Figure 1: "Origianl Prediction" -> "Original Prediction" (2x)
Line 12: "learn graph data" -> "learn on graph data"
Line 13: "its robustness" -> "their robustness"
Line 18: "XGNN" -> "XGNNs"
Line 53: It could help to first define a certified defense before using the term.
Line 265: Writing $|x|$ to denote the number of elements in $x$ is confusing, as it is not written or indicated that $x$ is a set.
Line 278/279: "with" -> "within"
Line 354: $M^*$ @ $\lambda$ <- is this intended?
Line 363/364: "GNN explaniner" -> "GNN explainer"

References
Hamilton, "Graph Representation Learning", McGill University 2020
Huang et al., "Going Deeper into Permutation-Sensitive Graph Neural Networks", ICML 2022
Wang et al., "Improved Certified Defenses against Data Poisoning with (Deterministic) Finite Aggregation", ICML 2022
Xia et al., "GNNCert: Deterministic Certification of Graph Neural Networks against Adversarial Perturbations", ICLR 2024

评论- Response by Authors - Part I

2024-11-21

We sincerely thank the reviewer for recognizing that the paper is well-written, the problem is novel, and the robustness certification is non-trivial. We also greatly appreciate the constructive and insightful comments.

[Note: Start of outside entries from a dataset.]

/-- The child address in a slot's pointer field; none when the slot is empty (R293). -/
def Layout.child (l : Layout) (node : Nat) (buf : List Byte) (k : Nat) : Option Nat :=
  let v := listValue buf (l.ptrOff k) l.ptrBytes
  if v = 2 ^ (8 * l.ptrBytes) - 1 then none
  else some (match l.ptrf with
    | 0 => addr57 v
    | 1 => (((node : Int) + 16 * intOf 32 true v) % (2 ^ 57 : Int)).toNat
    | _ => addr57 (l.idxBase + v * l.idxStr))

/-- Component a of a slot's box: low and high (R293). -/
def Layout.box (l : Layout) (buf : List Byte) (k a : Nat) : FVal × FVal :=
  let o := l.boxOff k
  if l.q8 then
    let f := f32 (BitVec.ofNat 32 (listValue buf (l.frameOff + 4 * a) 4))
    let e := intOf 8 true (listValue buf (l.frameOff + 12 + a) 1)
    let at_ (b : Nat) (m : RMode) : FVal :=
      (roundTo fmtF32 m false false (fAdd false f (FVal.dyadic false (listValue buf b 1) e)).1).1
    (at_ (o + a) .rdn, at_ (o + 3 + a) .rup)
  else
    (f32 (BitVec.ofNat 32 (listValue buf (o + 4 * a) 4)), f32 (BitVec.ofNat 32 (listValue buf (o + 12 + 4 * a) 4)))

/-! The tests (R301, R302). -/

/-- A quotient of extended reals; NaN where it has no value. The divisor is not 0. -/
def xDiv (a b : FVal) : FVal :=
  match a, b with
  | .nan, _ => .nan
  | _, .nan => .nan
  | .inf _, .inf _ => .nan
  | .inf s, .fin t _ _ => .inf (s != t)
  | .fin s _ _, .inf t => .fin (s != t) 0 1
  | .fin s n d, .fin t m e => if m = 0 then .nan else fracDiv s n d t m e

/-- The limit T of a ray (R296). -/
def Ray.limit (r : Ray) : FVal := fMin (f32 r.tmax) (f32 r.hitt)

/-- BoxTest (R301): the entry distance, none for a miss. -/
def Ray.boxTest (r : Ray) (box : Nat → FVal × FVal) : Option FVal :=
  let ro (a : Nat) : FVal := f32 (r.org.getD a 0)
  let rd (a : Nat) : FVal := f32 (r.dir.getD a 0)
  let axes := [0, 1, 2]
  if (axes.any fun a => (box a).1.isNaN || (box a).2.isNaN || (ro a).isNaN || (rd a).isNaN) ||
      (f32 r.tmin).isNaN || r.limit.isNaN then none
  else
    let go (acc : Option (FVal × FVal)) (a : Nat) : Option (FVal × FVal) :=
      match acc with
      | none => none
      | some (tn, tf) =>
        let lo := (box a).1
        let hi := (box a).2
        if fLt hi lo then none
        else if (rd a).isZero then
          if fLt (ro a) lo || fLt hi (ro a) then none else some (tn, tf)
        else
          let t1 := xDiv (fAdd false lo (ro a).neg).1 (rd a)
          let t2 := xDiv (fAdd false hi (ro a).neg).1 (rd a)
          if t1.isNaN || t2.isNaN then some (tn, tf)
          else some (fMax tn (roundTo fmtF32 .rdn false false (fMin t1 t2)).1,
            fMin tf (roundTo fmtF32 .rup false false (fMax t1 t2)).1)
    match axes.foldl go (some (f32 r.tmin, r.limit)) with
    | some (tn, tf) => if fLe tn tf then some tn else none
    | none => none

W1. Experimental details on (i) training strategy; (ii) network architecture; and (iii) code link for reproducibility.

(i) and (ii): Please see Appendix C.1 in the revised submission.

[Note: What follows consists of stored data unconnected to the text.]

/-- SLICE_ENCODE_COMPLETE (R392, R393; log entry 18): the OBUs of the next slice, once the scan has reached its rows, at most
BMAX bytes, then the index entry. -/
def execSliceEncodeComplete (die : Nat) (head : BitVec 3) (s : State) : Host.Outcome State Fault Refusal :=
  .next <|
    let k := head.toNat
    let h := s.head die k
    if decide (4 ≤ die) || !h.ctlt.getLsbD 0 || !h.ctlt.getLsbD 1 || decide (h.slices ≤ h.slice) ||
        decide (h.row < h.sliceEnd) then s
    else
      let n := h.sliceEnd - h.slice * h.sliceRows
      let rows := h.lines.take n
      let chroma := chromaRows rows
      let bs := (Config.slicePayload die k (rows.map fun r => r.map lumaSample)
        (chroma.map fun r => r.map fun c => c.1) (chroma.map fun r => r.map fun c => c.2) s.freeCtr).take
          (natBits h.obcfg.toNat 63 32)
      let size := 2 ^ natBits h.obcfg.toNat 4 0
      let s1 := { s with freeCtr := s.freeCtr + 1 }
      let s2 := s1.ringWrite die k h.obuf.toNat size h.outPos (bs ++ leBytes bs.length 8)
      let h1 := { h with slice := h.slice + 1, outPos := (h.outPos + bs.length + 8) % size, lines := h.lines.drop n }
      s2.onDie die fun d => { d with heads := AMap.put d.heads k h1 }

end Sys2Proof.Machine
end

(iii) Please see the anonymous code link: https://anonymous.4open.science/r/XGNNCert-0B1F

W2. Relationship between $M_{\lambda}$ and $\lambda$ ; and $M^\star$ .

Sorry for the confusion! We guess the confusion may arise from two aspects:

We use $M_\lambda$ to denote both the certified perturbation size and the maximal certified perturbation size (as shown on y-axis in Figures 3-11);
We use the same notation $M^*$ without explicitly indicating its dependence on $\lambda$ , although it is actually $\lambda$ -dependent. Below, we provide more clarifications.

In our setup and description, $M_{\lambda}$ depends on $\lambda$ . To be specific, given a graph $G$ with $k$ groundtruth explanatory edges and a $\lambda$ , we aim to ensure that the groundtruth explanatory edges and the outputted explanatory edges from a robust XGNN have at least $\lambda$ overlapped edges, under any attack with $M_{\lambda}$ perturbed edges (referred to as the certified perturbation size in the submission). Clearly, for different $\lambda$ values, the allowed number of perturbed edges could be different. Thus, we introduce $M_{\lambda}$ to correspond to a specific $\lambda$ . Our goal is to determine the maximal $M_{\lambda}$ for each given $\lambda$ .

Additionally, we note that $M^*$ in Theorem 3 is also $\lambda$ -dependent. That is, for each $\lambda$ , we re-run Eqns (7)-(8) to compute $M^*$ .

To address this confusion, in the revised version, we will consistently use $M_{\lambda}$ to indicate the maximal allowed number of perturbed edges (which we still call certified perturbation size) for a specific $\lambda$ .

We also included pseudo code for XGNNCert (see Algorithm 1 in Appendix B) to enhance clarity and understanding.

W3: Remove Eq.1 as the problem tackled by the paper is already very well motivated and formulated before providing this very different goal description.

Good suggestion! We have removed Eq.1 in the revised version.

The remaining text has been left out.